Give again, exactly, every line of the entries below from the one that has "thread (R230). -/" to the last.

─── Records to process

-- ==== Sys2Proof/Machine/Tiles.lean ====
section
/-! DEFINITION. The tile instructions and the tile loads (R211, R225 to R232). -/

namespace Sys2Proof.Machine

/-- Is a tile number one of the kernel's, and defined (R225)? -/
def Team.tileOk (t : Team) (mc n : Nat) : Bool := decide (n < t.kern.tiles) && (t.tile mc n).defd

/-! ### LD.c (R211) -/

/-- What LD.c asks for: an address in the scratchpad window. -/
def ldcPlan (x : LIn) (n tile : Nat) : Plan :=
  { weakPlan x.a n n 0x01 0 (.ldc n tile) with dst := Enc.regs n, isLoad := true, inUser := false }

/-- Does the order of a thread's accesses let it consume a tile now: after its acquires and releases, and its own accesses to
the tile's bytes (R229, R324 to R328)? -/
def One.mayConsume (c : One) (mc : Nat) (e : Tile) (s : State) : Bool :=
  s.fencesHold c.r [c.tid] && !s.touching c.r [c.tid] mc (64 * e.base) (64 * e.len)

/-- LD.c in one thread: while the tile is READY it consumes the tile once, and its read is admitted (R211, R287). -/
def ldcSem (n tile : Nat) : EachSem := fun c s =>
  let p := ldcPlan c.vals n tile
  match p.window c.tm with
  | some (.scratch mc off) =>
    if p.va % n ≠ 0 then c.fault 0x05 0x01 p.va s
    else
      let e := c.tm.tile c.mc tile
      if !c.tm.tileOk c.mc tile || mc != c.mc || decide (off < 64 * e.base)
          || decide (64 * (e.base + e.len) < off + n) then c.fault 0x0C 0x01 p.va s
      else if e.st = .ready ∧ c.mayConsume mc e s then
        let s := s.updTile c.tm.grid c.tm.team mc tile fun e => { e.consume with rds := e.rds + 1 }
        let s := s.addAcc (p.acc c.tm c.g [c.tid] c.t (destOf c.o.d p.dst) none none)
        c.done (s.updThread c.ref fun t => t.markEmpty (c.o.d.lanes c.x.sp.d.wr))
      else
        match c.t.engineDue (some tile) none with
        | some k => s.deliverDeferred c.ref k
        | none => c.park .tile s
  | _ => c.fault 0x06 0x01 p.va s

/-- An issue waits while the table lacks an entry for every thread of G (R206). -/
def State.runEachMem (s : State) (i : Instr) (sem : EachSem) : State :=
  match s.group? s.cur.g with
  | none => s
  | some (_, g) =>
    if 1024 < s.otUsed g.core + (decOf i).takers (g.active s.cur.set) then s else s.runEach i sem

/-- The meaning of LD.c. -/
def execLdC (pf : Pfx) (d a t : BitVec 8) (s : State) : Host.Outcome State Fault Refusal :=
  .next (s.runEachMem (.ldC pf d a t) (ldcSem 4 t.toNat))

/-- The meaning of LD.c.b128. -/
def execLdCB128 (pf : Pfx) (d a t : BitVec 8) (s : State) : Host.Outcome State Fault Refusal :=
  .next (s.runEachMem (.ldCB128 pf d a t) (ldcSem 16 t.toNat))

/-! ### TDEF and TARM (R226, R227) -/

/-- The descriptor's fields into an entry; the phase is kept (R226, R287). -/
def Tile.define (e : Tile) (v owner : Nat) : Tile :=
  { e with
    defd := true, fmt := fld v 43 40, span := fld v 34 32, len := fld v 29 16, base := fld v 13 0, owner := owner }

/-- TDEF, once per issue (R226). -/
def tdefSem (n : Nat) : OnceSem := fun c s =>
  let v := c.vals.a
  let e := c.tm.tile c.mc n
  if c.tm.kern.tiles ≤ n ∨ e.st ≠ .empty ∨ fld v 29 16 = 0 ∨ c.tm.partBytes < 64 * (fld v 13 0 + fld v 29 16) then
    c.fault 0x0C 0x00 0 s
  else c.done (s.updTile c.tm.grid c.tm.team c.mc n fun e => e.define v c.g.gid)

/-- The meaning of TDEF. -/
def execTdef (pf : Pfx) (t a : BitVec 8) (s : State) : Host.Outcome State Fault Refusal :=
  runOnceOf (.tdef pf t a) (tdefSem t.toNat) s

/-- The checks of arming a tile by an instruction (R227, R252): may it be armed now (true), is it to be waited for
(false), or does it raise 0x0C (none)? -/
def Team.armCheck (t : Team) (mc n gid exp cons : Nat) : Option Bool :=
  let e := t.tile mc n
  if !t.tileOk mc n || e.owner != gid || exp == 0 || decide (e.len < exp) || cons == 0 || decide (65535 < cons) then none
  else
    match e.st with
    | .empty => some true
    | .filling => none
    | _ => some false

/-- A set that waits at a tile without parking: a due engine fault of a thread of G takes the place of its wait (R357). -/
def Once.waitTile (c : Once) (n : Nat) (s : State) : State :=
  c.gset.foldl (fun s p =>
    match p.2.engineDue (some n) none with
    | some k => s.deliverDeferred ⟨c.r, p.1⟩ k
    | none => s) s

/-- TARM, once per issue (R227). -/
def tarmSem (n : Nat) : OnceSem := fun c s =>
  match c.tm.armCheck c.mc n c.g.gid c.vals.a c.vals.b with
  | none => c.fault 0x0C 0x00 0 s
  | some true => c.done (s.armTile c.tm.grid c.tm.team c.mc n c.vals.a c.vals.b false)
  | some false => c.waitTile n s

/-- The meaning of TARM. -/
def execTarm (pf : Pfx) (t a b : BitVec 8) (s : State) : Host.Outcome State Fault Refusal :=
  runOnceOf (.tarm pf t a b) (tarmSem t.toNat) s

/-! ### TWAIT, TCONS and TSTAT (R228 to R230) -/

/-- TWAIT in one thread (R228), after its acquires (R324 to R327). -/
def twaitSem (n : Nat) : EachSem := fun c s =>
  if !c.tm.tileOk c.mc n then c.fault 0x0C 0x00 0 s
  else if (c.tm.tile c.mc n).passed (c.vals.a % 16) && s.acqsDone c.r [c.tid] then c.done s
  else
    match c.t.engineDue (some n) none with
    | some k => s.deliverDeferred c.ref k
    | none => c.park .tile s

/-- The meaning of TWAIT. -/
def execTwait (pf : Pfx) (t a : BitVec 8) (s : State) : Host.Outcome State Fault Refusal :=
  runEachOf (.twait pf t a) (twaitSem t.toNat) s

/-- TCONS in one thread (R229). -/
def tconsSem (n : Nat) : EachSem := fun c s =>
  let e := c.tm.tile c.mc n
  if !c.tm.tileOk c.mc n then c.fault 0x0C 0x00 0 s
  else if e.st = .ready ∧ c.mayConsume c.mc e s then
    c.done (s.updTile c.tm.grid c.tm.team c.mc n Tile.consume)
  else
    match c.t.engineDue (some n) none with
    | some k => s.deliverDeferred c.ref k
    | none => c.park .tile s

/-- The meaning of TCONS. -/
def execTcons (pf : Pfx) (t : BitVec 8) (s : State) : Host.Outcome State Fault Refusal :=
  runEachOf (.tcons pf t) (tconsSem t.toNat) s

/-- The number of a state (R230, R286). -/
def TileState.code : TileState → Nat
  | .empty => 0
  | .filling => 1
  | .ready => 2
  | .draining => 3

/-- The snapshot of TSTAT (R230). -/
def Team.tileStat (t : Team) (mc n : Nat) : Nat :=
  let e := t.tile mc n
  let held := t.heldArr.any fun a => a.mc == mc && a.tile == n
  e.st.code + e.ph * 2 ^ 4 + ofB held * 2 ^ 8 + e.cons * 2 ^ 16 + e.abytes / 64 * 2 ^ 32 + e.exp * 2 ^ 48

/-- TSTAT in one thread (R230). -/
def tstatSem (n : Nat) : EachSem := fun c s =>
  if !c.tm.tileOk c.mc n then c.fault 0x0C 0x00 0 s
  else c.write (wordsAt c.dreg 2 (c.tm.tileStat c.mc n)) s

/-- The meaning of TSTAT. -/
def execTstat (pf : Pfx) (d t : BitVec 8) (s : State) : Host.Outcome State Fault Refusal :=
  runEachOf (.tstat pf d t) (tstatSem t.toNat) s

end Sys2Proof.Machine
end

──────

Reply to the exercise:
/-- TSTAT in one thread (R230). -/
def tstatSem (n : Nat) : EachSem := fun c s =>
  if !c.tm.tileOk c.mc n then c.fault 0x0C 0x00 0 s
  else c.write (wordsAt c.dreg 2 (c.tm.tileStat c.mc n)) s

/-- The meaning of TSTAT. -/
def execTstat (pf : Pfx) (d t : BitVec 8) (s : State) : Host.Outcome State Fault Refusal :=
  runEachOf (.tstat pf d t) (tstatSem t.toNat) s

end Sys2Proof.Machine
end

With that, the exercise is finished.